For Steps 1 through 4, if at any time the Data Guarantee API returns a NotSatisfied or a Retry response, MRS will queue the move request and retry the query every 30 seconds. MRS will queue the move request for up to 15 minutes before failing the move request. If a Satisifed response is returned within the 15 minute stalling period, MRS will automatically resume the move request.

During Step 6, MRS will wait a maximum of 30 minutes for the Data Guarantee API to return a Satisfied response (retrying the query every 10 seconds). If a Satisfied response is not returned, MRS will fail the mailbox move.

When a move request has failed it will not be resumed automatically by MRS. Prior to initiating a Resume-MoveRequest, the administrator should execute the Get-MoveRequestStatistics to troubleshoot why the move request failed. After addressing the cause of the failure, the administrator can then execute the Resume-MoveRequest.

Note that if both the primary mailbox and the personal archive are being moved at the same time, both completions need to be guaranteed for the total move request to proceed.
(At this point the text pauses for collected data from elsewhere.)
-- ==== Sys2Proof/Machine/Copy.lean ====
section
/-! DEFINITION. Copy and gather operations (R263–R281): CPY, CPYX and GATH, their checks at issue, the movement of their
bytes, arrivals at completion barriers, records, and writes into the bounce region (R279, R415). -/

namespace Sys2Proof.Machine

/-! ## Register windows (R274) -/

/-- The words of a window object. -/
def winWords (s : State) (w : WinAddr) : List Lane :=
  if w.what < 32 then ((getCtx s (winCtx w)).v.toList.getD w.what zeroVec).toList
  else (tileOf s w.core (winTile s w)).rows.toList.flatMap fun r => r.toList

/-- The object holds a poisoned word: its parity fails wherever it is read (R279, R429, R431; log 64). -/
def winBad (s : State) (w : WinAddr) : Bool :=
  if w.what < 32 then (getCtx s (winCtx w)).badRegs.any (fun r => match r with | .v i => i.val == w.what | _ => false)
  else (tileOf s w.core (winTile s w)).bad

def winRead (s : State) (w : WinAddr) (n : Nat) : List (Byte × Bool) :=
  ((((winWords s w).drop (w.off / 4)).take (n / 4)).flatMap fun x => bytesOf 4 x.toNat).map fun b => (b, winBad s w)

/-- Words ws replace the words of a vector from word lo on; base is the number of the vector's first word. -/
def putWords (lo : Nat) (ws : List Lane) (base : Nat) (v : Vec) : Vec :=
  Vector.ofFn fun j => if lo ≤ base + j.val then ws.getD (base + j.val - lo) v[j] else v[j]

/-- Poison that a copy has brought marks its object; a copy of the whole object without poison clears it (log 64). -/
def markWin (w : WinAddr) (bad whole : Bool) (s : State) : State :=
  if w.what < 32 then
    let r : RegName := .v (Fin.ofNat 32 w.what)
    let others (x : Ctx) : List RegName := x.badRegs.filter (· ≠ r)
    modCtx s (winCtx w) fun x => { x with badRegs := if bad then r :: others x else if whole then others x else x.badRegs }
  else setTile w.core (winTile s w) (fun t => { t with bad := bad || (t.bad && !whole) }) s

def winWrite (w : WinAddr) (bs : List (Byte × Bool)) (s : State) : State :=
  let ws := wordsOf (bs.length / 4 + 1) (bs.map (·.1))
  let s := markWin w (bs.any (·.2)) (bs.length == winSize w.what) s
  if w.what < 32 then
    modCtx s (winCtx w) fun x => { x with v := Vector.ofFn fun r => if r.val = w.what then putWords (w.off / 4) ws 0 x.v[r] else x.v[r] }
  else
    setTile w.core (winTile s w) (fun t =>
      { t with rows := Vector.ofFn fun i => putWords (w.off / 4) ws (64 * i.val) t.rows[i] }) s

/-! ## Issue checks (R269, R273–R277) -/

/-- A space code of R113; 3 belongs to feature 6 (R364). -/
def spaceUsable (s : State) (sp : Fin 8) : Bool := sp.val < 3 || (sp.val == 3 && accepted s 6)

/-- The issue check of an address in a space (R273). -/
def spaceFault (s : State) (sp : Nat) (a : Word) (n : Nat) : Option (BitVec 8) :=
  match sp with
  | 0 => match localPlace s.who.coreNo a.toNat with
    | some p => if p.2 + n ≤ coreBytes then none else some 0x06
    | none => some 0x06
  | 1 => if winLegal s a.toNat n then none else some 0x0C
  | 2 => if a.toNat < 2 ^ 56 then none else some 0x0C
  | _ => if a.toNat < 2 ^ 62 then none else some 0x0C

/-- The check of the barrier's address (R269). -/
def barrierFault (a : Word) : Option (BitVec 8) :=
  if 2 ^ 56 ≤ a.toNat then some 0x0C else if a.toNat % 8 ≠ 0 then some 0x08 else none

/-- The checks of CPY and CPYX in order (R275, R276). -/
def copyFault (s : State) (exact : Bool) (D S n : Word) (dsp ssp : Nat) (cb : Option Word) : Option (BitVec 8 × Word) :=
  if D.toNat % 4 ≠ 0 then some (0x08, D)
  else if S.toNat % 4 ≠ 0 then some (0x08, S)
  else if n.toNat % 4 ≠ 0 then some (0x08, n)
  else if 2 ^ 30 < n.toNat ∨ (exact ∧ 262144 < n.toNat) then some (0x0C, n)
  else match spaceFault s dsp D n.toNat with
    | some c => some (c, D)
    | none => match spaceFault s ssp S n.toNat with
      | some c => some (c, S)
      | none => cb.bind fun a => (barrierFault a).map fun c => (c, a)

/-- The checks of GATH in order (R277). -/
def gatherFault (s : State) (D X TB n : Word) (w : Nat) (cb : Option Word) : Option (BitVec 8 × Word) :=
  let fits (a : Word) (len : Nat) : Bool :=
    match localPlace s.who.coreNo a.toNat with
    | some p => decide (p.2 + len ≤ coreBytes)
    | none => false
  if 65536 < n.toNat then some (0x0C, n)
  else if 2 ^ 56 ≤ TB.toNat then some (0x0C, TB)
  else if D.toNat % 4 ≠ 0 then some (0x08, D)
  else if X.toNat % 4 ≠ 0 then some (0x08, X)
  else if TB.toNat % 4 ≠ 0 then some (0x08, TB)
  else if !fits D (n.toNat * w) then some (0x06, D)
  else if !fits X (4 * n.toNat) then some (0x06, X)
  else cb.bind fun a => (barrierFault a).map fun c => (c, a)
Determining the Appropriate DataMoveReplicationConstraint for your Environment

You should configure the DataMoveReplicationConstraint property on each mailbox database according to the following:

If you are deploying...Set DataMoveReplicationConstraint to
Mailbox databases that do not have any database copies None
A DAG within a single Active Directory site SecondCopy
A DAG in multiple datacenters using a stretched Active Directory site SecondCopy
A DAG that spans two Active Directory sites and you will have highly available database copies in each site SecondDatacenter
A DAG that spans two Active Directory sites and you will have only lagged database copies in the second site SecondCopy
This is because the Data Guarantee API will not guarantee data being committed until the log file is replayed into the database copy and due to the nature of the database copy being lagged this constraint will fail the move request, unless the lagged database copy ReplayLagTime value is less than 30 minutes.
A DAG that spans three or more Active Directory sites and each site will contain highly available database copies AllDatacenters

Conclusion

In order to minimize data loss as a result of moving mailboxes in your highly available Exchange 2010 environment, set the correct DataMoveReplicationConstraint on each mailbox database.

Ross Smith IV